DATASET CONTENT: Begin

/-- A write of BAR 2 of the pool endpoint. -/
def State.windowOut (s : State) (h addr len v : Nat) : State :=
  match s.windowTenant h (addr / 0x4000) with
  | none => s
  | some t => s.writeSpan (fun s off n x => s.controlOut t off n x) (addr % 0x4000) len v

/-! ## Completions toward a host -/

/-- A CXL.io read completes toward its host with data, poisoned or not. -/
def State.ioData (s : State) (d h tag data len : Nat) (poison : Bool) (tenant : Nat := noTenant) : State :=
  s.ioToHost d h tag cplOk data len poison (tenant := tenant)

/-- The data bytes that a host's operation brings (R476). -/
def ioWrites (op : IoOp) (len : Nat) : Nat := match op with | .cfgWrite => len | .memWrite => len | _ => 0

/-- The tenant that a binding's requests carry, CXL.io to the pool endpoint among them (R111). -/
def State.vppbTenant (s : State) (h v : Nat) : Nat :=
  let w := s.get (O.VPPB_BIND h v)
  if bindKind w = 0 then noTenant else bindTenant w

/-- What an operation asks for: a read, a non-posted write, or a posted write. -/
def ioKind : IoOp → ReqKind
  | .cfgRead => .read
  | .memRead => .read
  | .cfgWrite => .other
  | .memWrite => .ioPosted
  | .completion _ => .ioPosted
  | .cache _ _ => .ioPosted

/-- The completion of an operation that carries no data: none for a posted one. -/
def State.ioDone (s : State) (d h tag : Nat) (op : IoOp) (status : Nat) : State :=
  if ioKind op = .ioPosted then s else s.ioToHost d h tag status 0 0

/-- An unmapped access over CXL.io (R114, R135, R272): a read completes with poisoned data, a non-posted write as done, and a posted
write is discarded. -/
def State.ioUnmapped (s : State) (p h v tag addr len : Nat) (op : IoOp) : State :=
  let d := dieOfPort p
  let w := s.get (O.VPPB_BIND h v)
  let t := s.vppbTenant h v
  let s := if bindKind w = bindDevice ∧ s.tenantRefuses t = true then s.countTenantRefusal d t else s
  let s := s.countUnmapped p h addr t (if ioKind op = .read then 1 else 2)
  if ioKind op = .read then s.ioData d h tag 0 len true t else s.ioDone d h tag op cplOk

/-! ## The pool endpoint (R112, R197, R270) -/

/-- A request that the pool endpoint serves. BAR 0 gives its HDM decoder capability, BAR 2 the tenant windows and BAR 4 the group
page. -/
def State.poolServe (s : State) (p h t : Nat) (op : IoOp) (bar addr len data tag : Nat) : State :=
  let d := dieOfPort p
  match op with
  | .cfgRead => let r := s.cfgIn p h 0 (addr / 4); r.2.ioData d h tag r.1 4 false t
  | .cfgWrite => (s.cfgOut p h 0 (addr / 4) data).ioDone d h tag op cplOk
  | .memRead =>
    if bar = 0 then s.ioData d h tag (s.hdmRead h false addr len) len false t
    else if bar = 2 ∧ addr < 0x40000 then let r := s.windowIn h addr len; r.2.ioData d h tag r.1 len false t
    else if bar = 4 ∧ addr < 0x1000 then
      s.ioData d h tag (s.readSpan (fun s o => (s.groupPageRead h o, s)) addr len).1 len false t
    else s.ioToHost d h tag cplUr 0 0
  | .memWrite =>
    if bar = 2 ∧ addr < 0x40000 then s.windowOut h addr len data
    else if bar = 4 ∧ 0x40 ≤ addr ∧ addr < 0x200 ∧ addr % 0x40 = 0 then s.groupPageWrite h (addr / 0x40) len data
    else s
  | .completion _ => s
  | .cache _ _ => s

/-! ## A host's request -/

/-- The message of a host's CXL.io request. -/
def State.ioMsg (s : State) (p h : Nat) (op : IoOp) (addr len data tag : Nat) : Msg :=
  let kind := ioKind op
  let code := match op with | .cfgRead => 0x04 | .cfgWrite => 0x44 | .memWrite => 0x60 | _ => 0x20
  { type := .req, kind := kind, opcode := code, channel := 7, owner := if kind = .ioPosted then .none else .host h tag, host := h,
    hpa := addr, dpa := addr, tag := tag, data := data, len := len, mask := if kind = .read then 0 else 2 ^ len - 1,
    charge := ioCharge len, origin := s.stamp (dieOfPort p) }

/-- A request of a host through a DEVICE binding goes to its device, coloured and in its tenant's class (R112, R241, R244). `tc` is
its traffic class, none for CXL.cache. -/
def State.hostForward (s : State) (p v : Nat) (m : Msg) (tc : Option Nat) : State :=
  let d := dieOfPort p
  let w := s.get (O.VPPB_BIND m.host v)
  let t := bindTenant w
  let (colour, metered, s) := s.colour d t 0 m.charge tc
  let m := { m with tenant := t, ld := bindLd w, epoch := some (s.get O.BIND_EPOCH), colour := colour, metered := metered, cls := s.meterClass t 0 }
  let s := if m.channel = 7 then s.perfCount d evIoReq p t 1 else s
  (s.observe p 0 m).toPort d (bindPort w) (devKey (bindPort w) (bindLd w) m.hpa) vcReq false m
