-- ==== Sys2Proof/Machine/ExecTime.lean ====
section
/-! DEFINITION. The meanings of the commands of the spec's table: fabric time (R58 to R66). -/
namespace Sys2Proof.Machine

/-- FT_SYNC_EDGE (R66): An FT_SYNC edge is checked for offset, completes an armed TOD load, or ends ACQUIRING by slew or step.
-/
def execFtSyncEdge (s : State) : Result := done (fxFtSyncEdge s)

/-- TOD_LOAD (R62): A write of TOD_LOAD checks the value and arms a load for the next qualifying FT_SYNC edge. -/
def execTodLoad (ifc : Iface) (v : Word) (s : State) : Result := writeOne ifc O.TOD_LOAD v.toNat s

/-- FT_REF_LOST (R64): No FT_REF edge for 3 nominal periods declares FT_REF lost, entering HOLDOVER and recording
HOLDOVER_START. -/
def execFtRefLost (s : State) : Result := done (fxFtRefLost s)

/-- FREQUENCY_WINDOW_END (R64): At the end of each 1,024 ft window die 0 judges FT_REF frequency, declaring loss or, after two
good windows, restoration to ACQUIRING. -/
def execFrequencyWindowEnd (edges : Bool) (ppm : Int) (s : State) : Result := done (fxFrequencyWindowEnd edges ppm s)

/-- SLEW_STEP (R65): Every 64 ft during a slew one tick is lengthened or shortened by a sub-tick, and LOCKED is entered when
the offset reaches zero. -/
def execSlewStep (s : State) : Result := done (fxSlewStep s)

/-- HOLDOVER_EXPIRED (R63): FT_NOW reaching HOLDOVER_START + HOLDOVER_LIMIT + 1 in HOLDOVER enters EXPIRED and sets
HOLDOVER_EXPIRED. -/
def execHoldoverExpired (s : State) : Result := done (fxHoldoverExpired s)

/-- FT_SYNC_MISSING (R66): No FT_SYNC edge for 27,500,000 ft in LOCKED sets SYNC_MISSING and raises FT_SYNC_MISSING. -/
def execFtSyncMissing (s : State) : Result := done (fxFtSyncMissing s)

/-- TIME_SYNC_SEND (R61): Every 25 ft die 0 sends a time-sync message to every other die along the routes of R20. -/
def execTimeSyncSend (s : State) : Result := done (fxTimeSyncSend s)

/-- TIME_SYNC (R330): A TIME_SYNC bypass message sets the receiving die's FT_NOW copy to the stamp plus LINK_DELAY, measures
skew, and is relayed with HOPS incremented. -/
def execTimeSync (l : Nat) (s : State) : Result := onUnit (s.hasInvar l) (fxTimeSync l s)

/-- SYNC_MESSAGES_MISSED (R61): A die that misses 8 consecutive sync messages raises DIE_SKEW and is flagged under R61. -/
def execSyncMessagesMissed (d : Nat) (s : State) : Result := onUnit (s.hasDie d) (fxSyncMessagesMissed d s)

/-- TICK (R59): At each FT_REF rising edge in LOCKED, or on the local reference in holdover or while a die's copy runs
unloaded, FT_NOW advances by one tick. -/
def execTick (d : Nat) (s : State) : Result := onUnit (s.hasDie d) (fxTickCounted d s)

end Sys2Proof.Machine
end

DATASET CONTENT: End
DATASET CONTENT: Begin

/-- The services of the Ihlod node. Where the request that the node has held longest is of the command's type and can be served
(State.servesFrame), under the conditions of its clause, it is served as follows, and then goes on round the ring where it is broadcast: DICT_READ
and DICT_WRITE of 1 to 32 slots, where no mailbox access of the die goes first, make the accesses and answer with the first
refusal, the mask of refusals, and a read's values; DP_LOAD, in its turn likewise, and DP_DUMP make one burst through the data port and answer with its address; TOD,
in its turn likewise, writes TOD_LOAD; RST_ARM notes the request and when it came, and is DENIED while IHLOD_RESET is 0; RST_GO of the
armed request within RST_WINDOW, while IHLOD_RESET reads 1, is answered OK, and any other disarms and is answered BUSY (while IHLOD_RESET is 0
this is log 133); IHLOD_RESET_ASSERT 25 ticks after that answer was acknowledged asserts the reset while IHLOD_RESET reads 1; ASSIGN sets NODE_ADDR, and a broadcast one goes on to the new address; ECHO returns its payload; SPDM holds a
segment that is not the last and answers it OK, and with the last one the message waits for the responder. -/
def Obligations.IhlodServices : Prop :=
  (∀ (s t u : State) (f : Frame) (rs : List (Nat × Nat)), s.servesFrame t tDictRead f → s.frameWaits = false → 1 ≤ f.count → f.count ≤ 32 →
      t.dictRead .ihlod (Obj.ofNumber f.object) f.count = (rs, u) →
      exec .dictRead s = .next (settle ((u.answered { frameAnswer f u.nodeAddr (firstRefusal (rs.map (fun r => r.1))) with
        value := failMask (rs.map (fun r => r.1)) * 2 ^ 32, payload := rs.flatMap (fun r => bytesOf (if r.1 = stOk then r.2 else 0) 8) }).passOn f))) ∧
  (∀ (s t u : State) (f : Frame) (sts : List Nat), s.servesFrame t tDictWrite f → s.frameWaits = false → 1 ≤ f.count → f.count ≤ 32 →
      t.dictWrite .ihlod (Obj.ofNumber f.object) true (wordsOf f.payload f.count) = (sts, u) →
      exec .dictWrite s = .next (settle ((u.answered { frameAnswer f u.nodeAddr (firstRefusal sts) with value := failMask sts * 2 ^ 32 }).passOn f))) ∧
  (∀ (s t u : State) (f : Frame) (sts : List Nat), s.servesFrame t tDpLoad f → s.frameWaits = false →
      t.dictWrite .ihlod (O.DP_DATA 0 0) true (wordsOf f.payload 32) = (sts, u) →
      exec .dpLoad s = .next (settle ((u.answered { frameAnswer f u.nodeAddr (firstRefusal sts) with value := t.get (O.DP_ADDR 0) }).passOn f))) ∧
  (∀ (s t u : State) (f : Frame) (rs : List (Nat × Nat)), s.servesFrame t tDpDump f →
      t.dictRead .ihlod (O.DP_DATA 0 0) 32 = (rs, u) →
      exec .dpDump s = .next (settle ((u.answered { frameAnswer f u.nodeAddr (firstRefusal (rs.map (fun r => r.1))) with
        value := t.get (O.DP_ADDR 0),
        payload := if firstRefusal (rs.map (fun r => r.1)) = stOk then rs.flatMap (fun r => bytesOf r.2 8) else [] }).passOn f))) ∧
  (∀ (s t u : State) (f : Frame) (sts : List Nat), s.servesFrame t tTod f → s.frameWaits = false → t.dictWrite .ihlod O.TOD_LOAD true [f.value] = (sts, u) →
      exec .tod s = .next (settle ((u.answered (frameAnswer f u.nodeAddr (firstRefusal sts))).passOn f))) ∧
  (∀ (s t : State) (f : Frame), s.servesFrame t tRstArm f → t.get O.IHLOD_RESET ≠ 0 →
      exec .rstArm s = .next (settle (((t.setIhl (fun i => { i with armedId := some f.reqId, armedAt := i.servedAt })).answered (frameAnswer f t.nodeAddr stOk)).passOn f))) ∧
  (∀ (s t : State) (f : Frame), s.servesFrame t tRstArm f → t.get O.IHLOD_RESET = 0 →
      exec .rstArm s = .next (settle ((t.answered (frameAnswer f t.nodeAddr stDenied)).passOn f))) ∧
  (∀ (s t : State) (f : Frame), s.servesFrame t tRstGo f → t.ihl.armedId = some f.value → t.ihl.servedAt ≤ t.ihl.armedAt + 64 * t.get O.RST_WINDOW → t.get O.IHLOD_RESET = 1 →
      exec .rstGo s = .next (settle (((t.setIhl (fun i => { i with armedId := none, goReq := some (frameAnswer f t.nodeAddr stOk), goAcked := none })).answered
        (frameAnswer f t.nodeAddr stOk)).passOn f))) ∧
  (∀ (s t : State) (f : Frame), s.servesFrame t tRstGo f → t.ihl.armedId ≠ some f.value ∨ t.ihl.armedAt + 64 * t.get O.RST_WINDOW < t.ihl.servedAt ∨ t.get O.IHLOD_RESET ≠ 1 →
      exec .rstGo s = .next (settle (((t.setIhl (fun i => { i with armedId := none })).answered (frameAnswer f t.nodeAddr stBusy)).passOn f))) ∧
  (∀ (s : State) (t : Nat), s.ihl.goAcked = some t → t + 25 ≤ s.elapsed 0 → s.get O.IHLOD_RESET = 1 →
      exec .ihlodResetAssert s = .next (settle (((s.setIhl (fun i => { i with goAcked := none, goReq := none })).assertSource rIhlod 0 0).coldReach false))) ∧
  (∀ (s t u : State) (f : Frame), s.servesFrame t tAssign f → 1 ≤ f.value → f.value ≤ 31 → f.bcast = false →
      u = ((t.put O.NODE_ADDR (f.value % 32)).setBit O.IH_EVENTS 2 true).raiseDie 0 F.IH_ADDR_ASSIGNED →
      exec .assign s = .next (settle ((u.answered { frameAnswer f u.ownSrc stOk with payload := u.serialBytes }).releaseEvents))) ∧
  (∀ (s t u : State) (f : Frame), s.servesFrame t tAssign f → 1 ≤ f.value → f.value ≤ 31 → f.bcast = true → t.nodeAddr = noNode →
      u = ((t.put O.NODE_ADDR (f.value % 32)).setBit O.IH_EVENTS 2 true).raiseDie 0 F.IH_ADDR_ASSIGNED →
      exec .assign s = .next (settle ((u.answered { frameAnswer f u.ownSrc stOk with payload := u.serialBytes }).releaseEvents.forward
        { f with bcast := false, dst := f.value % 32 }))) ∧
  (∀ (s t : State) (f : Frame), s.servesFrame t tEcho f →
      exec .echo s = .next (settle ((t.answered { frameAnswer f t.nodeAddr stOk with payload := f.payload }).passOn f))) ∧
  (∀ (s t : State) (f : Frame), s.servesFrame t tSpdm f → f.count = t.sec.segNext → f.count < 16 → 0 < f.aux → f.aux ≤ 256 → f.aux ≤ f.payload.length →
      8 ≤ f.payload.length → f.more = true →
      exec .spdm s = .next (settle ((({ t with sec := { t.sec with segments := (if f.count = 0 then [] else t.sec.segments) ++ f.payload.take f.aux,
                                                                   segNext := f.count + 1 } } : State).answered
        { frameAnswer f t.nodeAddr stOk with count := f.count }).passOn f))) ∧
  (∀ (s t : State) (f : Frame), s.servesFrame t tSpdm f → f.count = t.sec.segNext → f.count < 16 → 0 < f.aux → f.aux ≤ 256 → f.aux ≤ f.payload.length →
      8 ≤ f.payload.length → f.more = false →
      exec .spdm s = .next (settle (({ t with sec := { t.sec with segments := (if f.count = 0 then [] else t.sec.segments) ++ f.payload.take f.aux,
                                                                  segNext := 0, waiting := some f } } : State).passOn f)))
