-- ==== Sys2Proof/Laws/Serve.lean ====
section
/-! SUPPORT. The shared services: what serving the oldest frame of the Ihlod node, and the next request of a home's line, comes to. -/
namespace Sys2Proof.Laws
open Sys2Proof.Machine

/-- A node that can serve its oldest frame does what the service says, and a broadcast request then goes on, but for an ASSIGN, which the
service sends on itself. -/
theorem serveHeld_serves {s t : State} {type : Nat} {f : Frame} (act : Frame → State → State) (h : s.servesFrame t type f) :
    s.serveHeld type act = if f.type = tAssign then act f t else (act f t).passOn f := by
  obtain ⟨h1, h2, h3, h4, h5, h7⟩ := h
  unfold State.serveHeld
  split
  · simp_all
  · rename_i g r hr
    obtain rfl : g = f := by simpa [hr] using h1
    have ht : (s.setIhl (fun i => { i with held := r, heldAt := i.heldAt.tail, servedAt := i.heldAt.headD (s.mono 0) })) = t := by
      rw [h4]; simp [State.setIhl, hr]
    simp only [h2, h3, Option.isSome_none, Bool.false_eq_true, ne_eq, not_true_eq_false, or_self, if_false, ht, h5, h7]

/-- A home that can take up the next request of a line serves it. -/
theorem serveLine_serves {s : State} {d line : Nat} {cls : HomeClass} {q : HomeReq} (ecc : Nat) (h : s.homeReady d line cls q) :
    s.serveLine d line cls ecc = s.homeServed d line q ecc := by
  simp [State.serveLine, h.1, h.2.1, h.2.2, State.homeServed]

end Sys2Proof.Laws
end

DATASET CONTENT: End
DATASET CONTENT: Begin

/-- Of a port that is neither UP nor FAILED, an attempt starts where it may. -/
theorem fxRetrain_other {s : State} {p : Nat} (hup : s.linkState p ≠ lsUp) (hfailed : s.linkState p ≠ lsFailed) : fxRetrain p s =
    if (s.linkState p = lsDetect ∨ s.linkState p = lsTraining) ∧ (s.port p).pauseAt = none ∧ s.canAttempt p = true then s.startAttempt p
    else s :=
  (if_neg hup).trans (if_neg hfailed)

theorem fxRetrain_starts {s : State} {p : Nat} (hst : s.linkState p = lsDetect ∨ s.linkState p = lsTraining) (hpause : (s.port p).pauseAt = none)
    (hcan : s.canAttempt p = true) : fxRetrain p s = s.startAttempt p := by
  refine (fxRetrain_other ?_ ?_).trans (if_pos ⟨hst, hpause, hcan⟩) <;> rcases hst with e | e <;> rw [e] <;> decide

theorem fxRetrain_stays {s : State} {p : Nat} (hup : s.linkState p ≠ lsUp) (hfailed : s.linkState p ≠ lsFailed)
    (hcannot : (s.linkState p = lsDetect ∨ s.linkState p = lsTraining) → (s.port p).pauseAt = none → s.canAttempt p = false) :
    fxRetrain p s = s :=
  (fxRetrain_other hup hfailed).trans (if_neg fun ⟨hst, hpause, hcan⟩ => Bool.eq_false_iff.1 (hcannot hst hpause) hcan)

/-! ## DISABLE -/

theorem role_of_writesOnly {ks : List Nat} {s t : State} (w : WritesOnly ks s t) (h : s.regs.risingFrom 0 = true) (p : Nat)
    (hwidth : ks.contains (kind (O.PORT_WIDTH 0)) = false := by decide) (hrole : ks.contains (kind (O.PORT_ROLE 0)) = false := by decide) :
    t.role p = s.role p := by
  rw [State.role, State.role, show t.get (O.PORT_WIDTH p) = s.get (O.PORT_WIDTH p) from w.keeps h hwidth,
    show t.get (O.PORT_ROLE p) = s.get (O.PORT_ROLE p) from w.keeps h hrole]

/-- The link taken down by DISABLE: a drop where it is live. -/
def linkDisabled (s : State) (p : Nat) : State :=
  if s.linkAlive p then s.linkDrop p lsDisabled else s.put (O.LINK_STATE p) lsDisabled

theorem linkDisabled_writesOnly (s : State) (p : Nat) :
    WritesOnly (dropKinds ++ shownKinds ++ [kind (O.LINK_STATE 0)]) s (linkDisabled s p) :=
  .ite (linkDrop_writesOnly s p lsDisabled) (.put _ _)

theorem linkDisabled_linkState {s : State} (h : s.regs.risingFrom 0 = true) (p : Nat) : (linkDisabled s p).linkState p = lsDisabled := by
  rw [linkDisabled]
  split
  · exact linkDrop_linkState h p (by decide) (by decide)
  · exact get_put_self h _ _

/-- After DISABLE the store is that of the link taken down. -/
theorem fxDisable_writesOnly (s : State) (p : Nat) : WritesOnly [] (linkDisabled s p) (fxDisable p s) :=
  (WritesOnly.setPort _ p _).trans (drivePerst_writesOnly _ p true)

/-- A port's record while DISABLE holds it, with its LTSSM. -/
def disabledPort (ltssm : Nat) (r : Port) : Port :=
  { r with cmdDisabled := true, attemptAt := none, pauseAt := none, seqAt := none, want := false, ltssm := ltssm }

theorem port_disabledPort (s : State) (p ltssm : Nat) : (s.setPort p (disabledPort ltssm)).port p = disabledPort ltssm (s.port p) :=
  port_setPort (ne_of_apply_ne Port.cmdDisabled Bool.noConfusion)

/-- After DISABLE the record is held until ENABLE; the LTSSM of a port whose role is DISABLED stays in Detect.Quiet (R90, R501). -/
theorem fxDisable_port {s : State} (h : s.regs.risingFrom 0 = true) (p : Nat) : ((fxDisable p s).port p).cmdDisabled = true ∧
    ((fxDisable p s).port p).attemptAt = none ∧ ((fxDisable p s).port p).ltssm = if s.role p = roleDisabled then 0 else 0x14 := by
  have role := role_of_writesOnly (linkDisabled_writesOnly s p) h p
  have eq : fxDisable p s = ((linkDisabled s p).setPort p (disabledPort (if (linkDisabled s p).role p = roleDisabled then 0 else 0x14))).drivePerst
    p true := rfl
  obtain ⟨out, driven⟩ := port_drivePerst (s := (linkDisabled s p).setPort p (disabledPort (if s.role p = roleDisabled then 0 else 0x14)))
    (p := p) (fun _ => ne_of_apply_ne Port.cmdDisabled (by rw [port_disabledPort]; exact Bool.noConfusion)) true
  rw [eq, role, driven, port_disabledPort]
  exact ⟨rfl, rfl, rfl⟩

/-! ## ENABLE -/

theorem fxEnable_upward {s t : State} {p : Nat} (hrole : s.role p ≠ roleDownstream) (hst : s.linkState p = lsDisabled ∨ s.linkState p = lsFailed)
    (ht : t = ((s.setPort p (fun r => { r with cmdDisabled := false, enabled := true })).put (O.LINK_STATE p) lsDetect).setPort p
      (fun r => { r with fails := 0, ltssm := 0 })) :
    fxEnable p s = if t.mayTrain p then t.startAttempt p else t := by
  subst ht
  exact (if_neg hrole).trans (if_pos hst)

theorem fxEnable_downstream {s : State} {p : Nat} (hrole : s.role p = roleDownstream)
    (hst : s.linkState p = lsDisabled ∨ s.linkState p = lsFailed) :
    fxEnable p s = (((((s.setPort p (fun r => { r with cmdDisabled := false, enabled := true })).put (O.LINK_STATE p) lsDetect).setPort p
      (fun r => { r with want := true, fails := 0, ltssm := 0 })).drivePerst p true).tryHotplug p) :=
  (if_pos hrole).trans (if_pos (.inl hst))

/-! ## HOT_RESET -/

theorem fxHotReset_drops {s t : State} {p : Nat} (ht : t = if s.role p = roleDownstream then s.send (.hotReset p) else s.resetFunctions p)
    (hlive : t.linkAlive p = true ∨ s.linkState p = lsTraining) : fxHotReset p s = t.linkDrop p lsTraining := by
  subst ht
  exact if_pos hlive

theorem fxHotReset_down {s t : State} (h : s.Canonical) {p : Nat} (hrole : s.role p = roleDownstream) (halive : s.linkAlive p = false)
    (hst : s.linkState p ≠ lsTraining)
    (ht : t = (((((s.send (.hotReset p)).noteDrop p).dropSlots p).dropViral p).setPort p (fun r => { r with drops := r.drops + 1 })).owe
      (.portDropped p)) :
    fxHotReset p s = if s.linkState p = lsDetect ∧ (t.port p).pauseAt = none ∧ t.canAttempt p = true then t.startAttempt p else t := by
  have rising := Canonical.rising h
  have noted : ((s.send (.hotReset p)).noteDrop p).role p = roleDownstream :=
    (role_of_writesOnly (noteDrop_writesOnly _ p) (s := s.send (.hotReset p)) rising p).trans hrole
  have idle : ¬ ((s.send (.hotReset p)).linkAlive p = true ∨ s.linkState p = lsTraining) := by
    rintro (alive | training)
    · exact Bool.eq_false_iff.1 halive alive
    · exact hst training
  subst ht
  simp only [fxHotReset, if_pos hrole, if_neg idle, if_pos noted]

DATASET CONTENT: End

TASK TO COMPLETE:
Return, word for word, the lines of the data above from the line with "(ht : t = (((((s.send" through the line with "simp only [fxHotReset, if_pos", inclusive.

TASK OUTPUT:
    (ht : t = (((((s.send (.hotReset p)).noteDrop p).dropSlots p).dropViral p).setPort p (fun r => { r with drops := r.drops + 1 })).owe
      (.portDropped p)) :
    fxHotReset p s = if s.linkState p = lsDetect ∧ (t.port p).pauseAt = none ∧ t.canAttempt p = true then t.startAttempt p else t := by
  have rising := Canonical.rising h
  have noted : ((s.send (.hotReset p)).noteDrop p).role p = roleDownstream :=
    (role_of_writesOnly (noteDrop_writesOnly _ p) (s := s.send (.hotReset p)) rising p).trans hrole
  have idle : ¬ ((s.send (.hotReset p)).linkAlive p = true ∨ s.linkState p = lsTraining) := by
    rintro (alive | training)
    · exact Bool.eq_false_iff.1 halive alive
    · exact hst training
  subst ht
  simp only [fxHotReset, if_pos hrole, if_neg idle, if_pos noted]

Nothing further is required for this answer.